市販の杖に、6軸センサー、通信モジュールを内蔵したGPS対応の専用デバイスを装着した。オートバックスセブンのクラウドサービスと連携し、外出時の位置や移動情報をWebアプリケーションで確認できる。自宅など登録した地点から離れたときや、転倒などのトラブルが起きたときに、家族や介護者にメールで通知することも可能。デバイスに搭載された緊急ボタンを押すと、コールセンターから緊急連絡先に連絡するサービスの連携も検討している。

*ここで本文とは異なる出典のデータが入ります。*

-- ==== Sys2Proof/Machine/RegTable.lean ====
section
/-!
DEFINITION. The register tables of the spec: width, place in BAR0 (or the partition page), place in the object
dictionary, how the instances are laid out, and every field with its access code (R7 to R10) and reset value.
-/

namespace Sys2Proof.Machine

/-- The access codes of the spec (rules R7 to R10). -/
inductive Access where
  | ro | rw | wo | w1c | w1s | rws | rol
  deriving DecidableEq, Repr

/-- One row of a register's field table. -/
structure FieldInfo where
  lo    : Nat
  w     : Nat
  acc   : Access
  reset : Nat
  deriving DecidableEq, Repr

/-- One dimension of a register's instances: how many, and the step of the BAR0 offset, of the object index and
of the subindex from one to the next. -/
structure Dim where
  count : Nat
  off   : Nat
  idx   : Nat
  sub   : Nat
  deriving DecidableEq, Repr

/-- Where a register stands: its width in bits, the BAR0 offset of instance 0 (none: the register has no BAR0
address), its object index and subindex (index 0: none), and the dimensions of its instances, outermost first. -/
structure RegPlace where
  width : Nat
  off   : Option Nat
  idx   : Nat
  sub   : Nat
  dims  : List Dim
  deriving DecidableEq, Repr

違和感のない使い勝手を実現するため、デバイスの重量は30グラム台を目指す。デバイス開発やクラウドサービスの運用などを手掛けるオートバックスセブンICT商品部の古宮明さんは、「腕時計型デバイスなどと異なり、杖にデバイスを装着することで利用者の負担を軽減できる。将来は、靴を履くだけで見守れるのが理想だが、バッテリー消費や給電のことを考えると課題は残る」と説明する。デバイスの価格は1万円以下、サービスの月額利用料は500円前後をそれぞれ目指すとしている。
また、視覚障害者向けに、音声で目的地まで道案内する移動支援サービスも提案。利用にはスマートフォンとヘッドセットが必要。Googleのクラウドサービス「Google Cloud Platform」のAPIを活用した音声対話システムを使い、利用者が音声で目的地を設定すると音声で道案内してくれる。スマートフォンのカメラをかざしながら歩くと、クルマや人などの障害物をAI(人工知能)が検知し、ヘッドセットを通じて利用者に通知する。AIによる画像の自動検知機能は、九州工業大学が開発した。「緊急」と指示すると、IoT杖と同じように緊急連絡先に連絡できる。

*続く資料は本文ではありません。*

/-! ## What the block sends outward -/

/-- Everything the block puts on a wire: writes to host memory, interrupts, packets, frames, drive commands, pins.
`State.out` lists them, newest first. -/
inductive Output where
  /-- A zero-length read of a function of the host port (0 the physical function, p + 1 a virtual function), whose completion is awaited
  before the completion record that follows (R592). -/
  | zeroRead (fn : Nat)
  /-- A memory write to host memory at an IOVA: with the Relaxed Ordering attribute (R592), as a poisoned TLP (R663). -/
  | hostWrite (addr : Nat) (data : List Byte) (relaxed poisoned : Bool)
  /-- A FLIT on a link (R472): 256 bytes. -/
  | flit (link : Nat) (bytes : List Byte)
  /-- The alignment marker ahead of a group of codewords on each lane in use (R468): the group phase. -/
  | marker (link : Nat) (lanes : List Nat) (phase : Nat)
  /-- A codeword on a link (R467): the symbols that each lane carries. -/
  | codeword (link : Nat) (lanes : List (Nat × List Nat))
  /-- One MSI-X message of a function (0 the physical function, p + 1 a virtual function): table address and data. -/
  | msix (fn vec : Nat) (addr data : Word)
  /-- An NVMe Read of `n` LBAs on an I/O queue pair of a drive (R137). -/
  | driveRead (d pair lba n : Nat)
  /-- An NVMe Write on an I/O queue pair of a drive (byte address), with FUA as R156 asks, and its data. -/
  | driveWrite (d pair addr : Nat) (fua : Bool) (data : List Byte)
  /-- An admin command to a drive (R135), or a write of its controller's registers. -/
  | driveCmd (d : Nat) (name : String) (args : List Nat)
  /-- A write to board flash. -/
  | flashWrite (addr : Nat) (data : List Byte)
  /-- The value a host or fabric read of the block's registers or memory returns. -/
  | readValue (data : List Byte) (poisoned : Bool)
  /-- A PCIe answer without data. -/
  | pcieStatus (name : String)
  /-- A JXV-M datagram on the management segment, header and body before sealing. -/
  | datagram (isSealed : Bool) (bytes : List Byte)
  /-- An ICMPv6 message of the management segment. -/
  | icmp (name : String) (bytes : List Byte)
  /-- A signal pin driven to a level. -/
  | pin (name : String) (level : Bool)
  /-- A message to one of the units that the spec draws outside the block's registers (a regulator, a port's trainer). -/
  | note (name : String) (args : List Nat)
  deriving DecidableEq, Repr

/-! ## Halves and bridge (01_architecture.md) -/

/-- A commit in progress (R756): the commit entry's register and instance and the snapshot of its members. -/
structure CommitSt where
  key  : Nat
  snap : List (Nat × Word)
  deriving DecidableEq, Repr

/-! ## Translation (02_address_translation.md) -/

/-- A migration command in a context's queue (R86 to R91). `busy` are the pool pages whose move is in
progress, `moved` those whose move is complete. -/
structure MigCmd where
  toHost  : Bool
  vaPage  : Nat
  count   : Nat
  inv     : Bool
  resume  : Bool
  tag     : Nat
  started : Bool := false
  moved   : List Nat := []
  busy    : List Nat := []
  deriving DecidableEq, Repr

/-- One of the 129 translation contexts: the active shadow (entries of R69), the checked table that waits for its
activation (R80), the residency bitmap as a rising list of pool pages, whether the shadow was lost to poison (R667),
and the migration queue. -/
structure CtxSt where
  table    : List (BitVec 256) := []
  next     : Option (List (BitVec 256)) := none
  resident : List Nat := []
  lost     : Bool := false
  migs     : List MigCmd := []
  deriving DecidableEq, Repr

/-- Fault kinds (R93). -/
inductive FaultKind where
  | unmapped | protection | key | notResident
  deriving DecidableEq, Repr

/-- The states of an engine slot (R108); `waiting` is an access held while its page migrates (R89). -/
inductive FaultState where
  | run | queued | unqueued | waiting
  deriving DecidableEq, Repr

/-- What a fault record says of the access (R98). -/
structure FaultRec where
  ctx    : Nat := 0
  va     : Nat := 0
  kind   : FaultKind := .unmapped
  access : Nat := 0
  extent : Nat := 0
  more   : Bool := false
  long   : Bool := false
  cursor : Word := 0
  time   : Nat := 0
  tag    : Nat := 0
  deriving DecidableEq, Repr

/-- One of the 346 engine slots (R99): its state, the GEN of its next fault, the fault it holds, and the fault queue index
its record was written to. -/
structure EngSt where
  st   : FaultState := .run
  gen  : Nat := 0
  flt  : FaultRec := {}
  index : Nat := 0
  deriving DecidableEq, Repr

/-- A translation epoch whose accesses have not all completed (R78): the context, its table and the base of its pool, and the
engine slots whose access in progress was translated under it. -/
structure OldEpoch where
  ctx   : Nat
  table : List (BitVec 256)
  base  : Word
  slots : List Nat
  deriving DecidableEq, Repr

/-- The range lookaside and the residency cache of a half (R82 to R85): the ranges held, by context and VA_PAGE, and the
bitmap lines held, by context and number (512 pool pages each). -/
structure LookSt where
  ranges : List (Nat × Nat) := []
  bits   : List (Nat × Nat) := []
  deriving DecidableEq, Repr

オートバックスセブンは17年に、IoT機器を活用した高齢者見守りサービスの実証実験を開始。杖だけでなく、車載用機器を介した高齢ドライバーの見守りの実験もしていた。古宮さんは「車載機器で得たデータは、高齢者だけでなく一般向けにも活用できる。例えばドライバーの走行情報などを記録できれば信用度を数値化(スコアリング)でき、日本でライドシェアが普及したときにドライバーを選ぶ際の参考にもなる」と、今後の展望を語った。